Dataset entries:
┌──
-- ==== Sys2Proof/Machine/Catalog.lean ====
section
/-! DEFINITION. The object dictionary as data: one row per line of the object tables of chapters 00 to 21 (R14 to R19, R48 to R50). -/

namespace Sys2Proof.Machine

/-- Table 0.2. -/
def rows1000 : List ObjRow := [
  ⟨0x1000, 1, 0x01, 1, (.vstring 16), .const, .immediate, (.bytes [[75, 114, 121, 115, 116, 105, 100, 111, 114]]), .any, 0⟩,  -- vendor name
  ⟨0x1000, 1, 0x02, 1, (.vstring 16), .const, .immediate, (.bytes [[73, 90, 49, 54, 52, 48]]), .any, 0⟩,  -- part number
  ⟨0x1000, 1, 0x03, 1, (.u 1), .const, .immediate, (.nums [176]), .any, 0⟩,  -- silicon revision
  ⟨0x1000, 1, 0x04, 1, (.u 4), .ro, .atRestart, .zeros, .any, 0⟩,  -- firmware version
  ⟨0x1000, 1, 0x05, 1, (.octets 8), .ro, .atRestart, .zeros, .any, 0⟩  -- firmware image hash, first 8 bytes
  ]

/-- Table 2.2. -/
def rows1400 : List ObjRow := [
  ⟨0x1400, 1, 0x01, 1, (.u 8), .ro, .immediate, .zeros, .any, 0⟩,  -- MT now
  ⟨0x1400, 1, 0x02, 1, (.u 4), .ro, .immediate, .zeros, .any, 0⟩,  -- MT now fraction
  ⟨0x1400, 1, 0x03, 1, (.u 1), .ro, .immediate, .zeros, .any, 0⟩,  -- servo state
  ⟨0x1400, 1, 0x04, 1, (.i 4), .ro, .immediate, .zeros, .any, 0⟩,  -- offset
  ⟨0x1400, 1, 0x05, 1, (.i 4), .ro, .immediate, .zeros, .any, 0⟩,  -- frequency correction
  ⟨0x1400, 1, 0x06, 1, (.u 1), .ro, .immediate, .zeros, .any, 0⟩,  -- reference status
  ⟨0x1400, 1, 0x10, 1, (.u 1), .rwc, .atCommit, (.nums [16]), (.oneOf [0, 1, 2, 3, 4, 5, 6, 7, 8, 9, 10, 11, 12, 13, 14, 15, 16, 255]), 0⟩,  -- PTP port
  ⟨0x1400, 1, 0x11, 1, (.u 1), .rwc, .atCommit, .zeros, (.within 0 3), 0⟩,  -- PTP profile
  ⟨0x1400, 1, 0x12, 1, (.u 1), .rwc, .atCommit, .zeros, (.within 0 255), 0⟩,  -- PTP domain
  ⟨0x1400, 1, 0x13, 1, (.u 1), .rwc, .atCommit, (.nums [1]), (.within 0 2), 0⟩,  -- PTP transport
  ⟨0x1400, 1, 0x14, 1, (.u 1), .rwc, .atCommit, (.nums [3]), (.within 2 10), 0⟩,  -- announce receipt timeout
  ⟨0x1400, 1, 0x15, 1, .bool, .rwc, .atCommit, (.nums [1]), (.within 0 1), 0⟩,  -- PPS_IN use
  ⟨0x1400, 1, 0x16, 1, (.u 1), .rwc, .atCommit, .zeros, (.within 0 1), 0⟩,  -- PPS_IN polarity
  ⟨0x1400, 1, 0x17, 1, (.i 4), .rwc, .atCommit, .zeros, (.within (-1000000) 1000000), 0⟩,  -- PPS_IN cable delay
  ⟨0x1400, 1, 0x18, 1, .bool, .rwc, .atCommit, (.nums [1]), (.within 0 1), 0⟩,  -- CLK10M_IN use
  ⟨0x1400, 1, 0x19, 1, (.u 1), .rwc, .atCommit, (.nums [1]), (.within 0 2), 0⟩,  -- PPS_OUT mode
  ⟨0x1400, 1, 0x1A, 1, (.u 4), .rwc, .atCommit, (.nums [100000000]), (.within 100 500000000), 0⟩,  -- PPS_OUT width
  ⟨0x1400, 1, 0x20, 1, (.u 4), .rwc, .atCommit, (.nums [100]), (.within 10 100000), 0⟩,  -- lock threshold
  ⟨0x1400, 1, 0x21, 1, (.u 4), .rwc, .atCommit, (.nums [1000]), (.within 20 1000000), 0⟩,  -- unlock threshold
  ⟨0x1400, 1, 0x22, 1, (.u 1), .rwc, .atCommit, (.nums [16]), (.within 4 64), 0⟩,  -- lock count
  ⟨0x1400, 1, 0x23, 1, (.u 4), .rwc, .atCommit, (.nums [50000]), (.within 1000 500000), 0⟩,  -- slew limit
  ⟨0x1400, 1, 0x24, 1, (.u 4), .rwc, .atCommit, (.nums [14400]), (.within 0 86400), 0⟩,  -- holdover limit
  ⟨0x1400, 1, 0x25, 1, (.u 4), .rwc, .atCommit, (.nums [1000000]), (.within 1000 1000000000), 0⟩,  -- step threshold
  ⟨0x1400, 1, 0x26, 1, .bool, .wo, .immediate, .zeros, (.within 0 1), 0⟩,  -- step request
  ⟨0x1400, 1, 0x27, 1, (.u 8), .wo, .immediate, .zeros, .any, 0⟩,  -- free-run seed
  ⟨0x1400, 1, 0x30, 1, (.u 4), .rwc, .atCommit, (.nums [48000]), (.multiple 4800 (.within 4800 2880000)), 0⟩,  -- statistics interval
  ⟨0x1400, 1, 0x31, 1, (.i 4), .ro, .immediate, .zeros, .any, 0⟩,  -- PPS_IN phase error
  ⟨0x1400, 1, 0x32, 1, (.u 4), .ro, .immediate, .zeros, .any, 0⟩,  -- step count
  ⟨0x1400, 1, 0x33, 1, (.u 4), .ro, .immediate, .zeros, .any, 0⟩  -- holdover elapsed
  ]

/-- Table 3.2. -/
def rows1200 : List ObjRow := [
  ⟨0x1200, 1, 0x01, 1, (.u 4), .ro, .immediate, .zeros, .any, 0⟩,  -- current generation
  ⟨0x1200, 1, 0x02, 1, (.u 8), .ro, .immediate, .zeros, .any, 0⟩,  -- current commit MT
  ⟨0x1200, 1, 0x03, 1, (.u 1), .rwc, .atCommit, (.nums [2]), (.within 0 2), 0⟩,  -- profile
  ⟨0x1200, 1, 0x04, 1, (.u 1), .ro, .immediate, (.nums [255]), .any, 0⟩,  -- staging owner
  ⟨0x1200, 1, 0x05, 1, (.u 4), .ro, .immediate, .zeros, .any, 0⟩,  -- staged entry count
  ⟨0x1200, 1, 0x06, 1, (.u 4), .ro, .immediate, .zeros, .any, 0⟩,  -- staged image CRC-32C
  ⟨0x1200, 1, 0x07, 1, (.u 8), .ro, .immediate, .zeros, .any, 0⟩,  -- pending commit MT
  ⟨0x1200, 1, 0x08, 1, (.u 1), .ro, .immediate, (.nums [1]), .any, 0⟩,  -- live generations
  ⟨0x1200, 1, 0x09, 1, (.u 4), .ro, .immediate, .zeros, .any, 0⟩,  -- oldest live generation
  ⟨0x1200, 1, 0x0A, 1, (.u 4), .rw, .immediate, (.nums [300]), (.within 10 3600), 0⟩,  -- staging claim timeout
  ⟨0x1200, 1, 0x0B, 1, (.u 4), .rw, .immediate, (.nums [2880000]), (.within 480 28800000), 0⟩,  -- commit lead limit
  ⟨0x1200, 1, 0x10, 1, (.u 1), .ro, .immediate, .zeros, .any, 0⟩,  -- last validation result
  ⟨0x1200, 1, 0x11, 1, (.octets 65568), .ro, .immediate, .zeros, .any, 0⟩,  -- validation report
  ⟨0x1200, 1, 0x12, 1, (.u 4), .ro, .immediate, .zeros, .any, 0⟩,  -- commits accepted
  ⟨0x1200, 1, 0x13, 1, (.u 4), .ro, .immediate, .zeros, .any, 0⟩  -- commits refused
  ]

/-- Table 3.11. -/
def rows1100 : List ObjRow := [
  ⟨0x1100, 1, 0x01, 1, (.u 2), .rwc, .atCommit, (.nums [47110]), (.within 1024 65535), 0⟩,  -- ZMP UDP port
  ⟨0x1100, 1, 0x02, 1, (.u 2), .rwc, .atCommit, .zeros, .any, 0⟩,  -- ZMP Ethernet ports
  ⟨0x1100, 1, 0x03, 1, (.u 4), .rw, .immediate, (.nums [60]), (.within 5 3600), 0⟩,  -- session idle timeout
  ⟨0x1100, 1, 0x04, 1, (.u 4), .rw, .immediate, (.nums [10000]), (.within 100 600000), 0⟩,  -- block transfer timeout
  ⟨0x1100, 1, 0x05, 1, .bool, .rw, .immediate, (.nums [1]), (.within 0 1), 0⟩,  -- PF mailbox trust
  ⟨0x1100, 1, 0x06, 1, (.u 1), .ro, .immediate, .zeros, .any, 0⟩,  -- open sessions
  ⟨0x1100, 1, 0x07, 1, (.u 1), .const, .immediate, (.nums [16]), .any, 0⟩,  -- session limit
  ⟨0x1100, 1, 0x08, 1, (.u 4), .ro, .immediate, .zeros, .any, 0⟩,  -- authentication drops
  ⟨0x1100, 1, 0x09, 1, (.u 4), .ro, .immediate, .zeros, .any, 0⟩,  -- unknown-session drops
  ⟨0x1100, 1, 0x0A, 1, (.u 2), .rw, .immediate, (.nums [10]), (.within 1 1000), 0⟩,  -- OPEN rate limit
  ⟨0x1100, 1, 0x0B, 1, (.u 4), .ro, .immediate, .zeros, .any, 0⟩,  -- malformed drops
  ⟨0x1100, 1, 0x0C, 1, (.u 4), .ro, .immediate, .zeros, .any, 0⟩,  -- fragment drops
  ⟨0x1100, 1, 0x0D, 1, (.u 4), .ro, .immediate, .zeros, .any, 0⟩,  -- mailbox busy writes
  ⟨0x1100, 1, 0x20, 1, (.u 1), .wo, .immediate, .zeros, (.within 0 7), 0⟩,  -- credential slot
  ⟨0x1100, 1, 0x21, 1, (.octets 32), .wo, .immediate, .zeros, .any, 0⟩,  -- credential key
  ⟨0x1100, 1, 0x22, 1, (.u 1), .wo, .immediate, .zeros, (.within 0 2), 0⟩,  -- credential role
  ⟨0x1100, 1, 0x23, 1, .bool, .wo, .immediate, .zeros, (.within 0 1), 0⟩,  -- credential commit
  ⟨0x1100, 1, 0x24, 1, (.u 1), .ro, .immediate, .zeros, .any, 0⟩  -- credentials present
  ]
└──
Your goal: Beginning at the first line of the data above, retype each line until you reach the line containing "-- part number", and include that one too. Add nothing else.

Written answer:
-- ==== Sys2Proof/Machine/Catalog.lean ====
section
/-! DEFINITION. The object dictionary as data: one row per line of the object tables of chapters 00 to 21 (R14 to R19, R48 to R50). -/

namespace Sys2Proof.Machine

/-- Table 0.2. -/
def rows1000 : List ObjRow := [
  ⟨0x1000, 1, 0x01, 1, (.vstring 16), .const, .immediate, (.bytes [[75, 114, 121, 115, 116, 105, 100, 111, 114]]), .any, 0⟩,  -- vendor name
  ⟨0x1000, 1, 0x02, 1, (.vstring 16), .const, .immediate, (.bytes [[73, 90, 49, 54, 52, 48]]), .any, 0⟩,  -- part number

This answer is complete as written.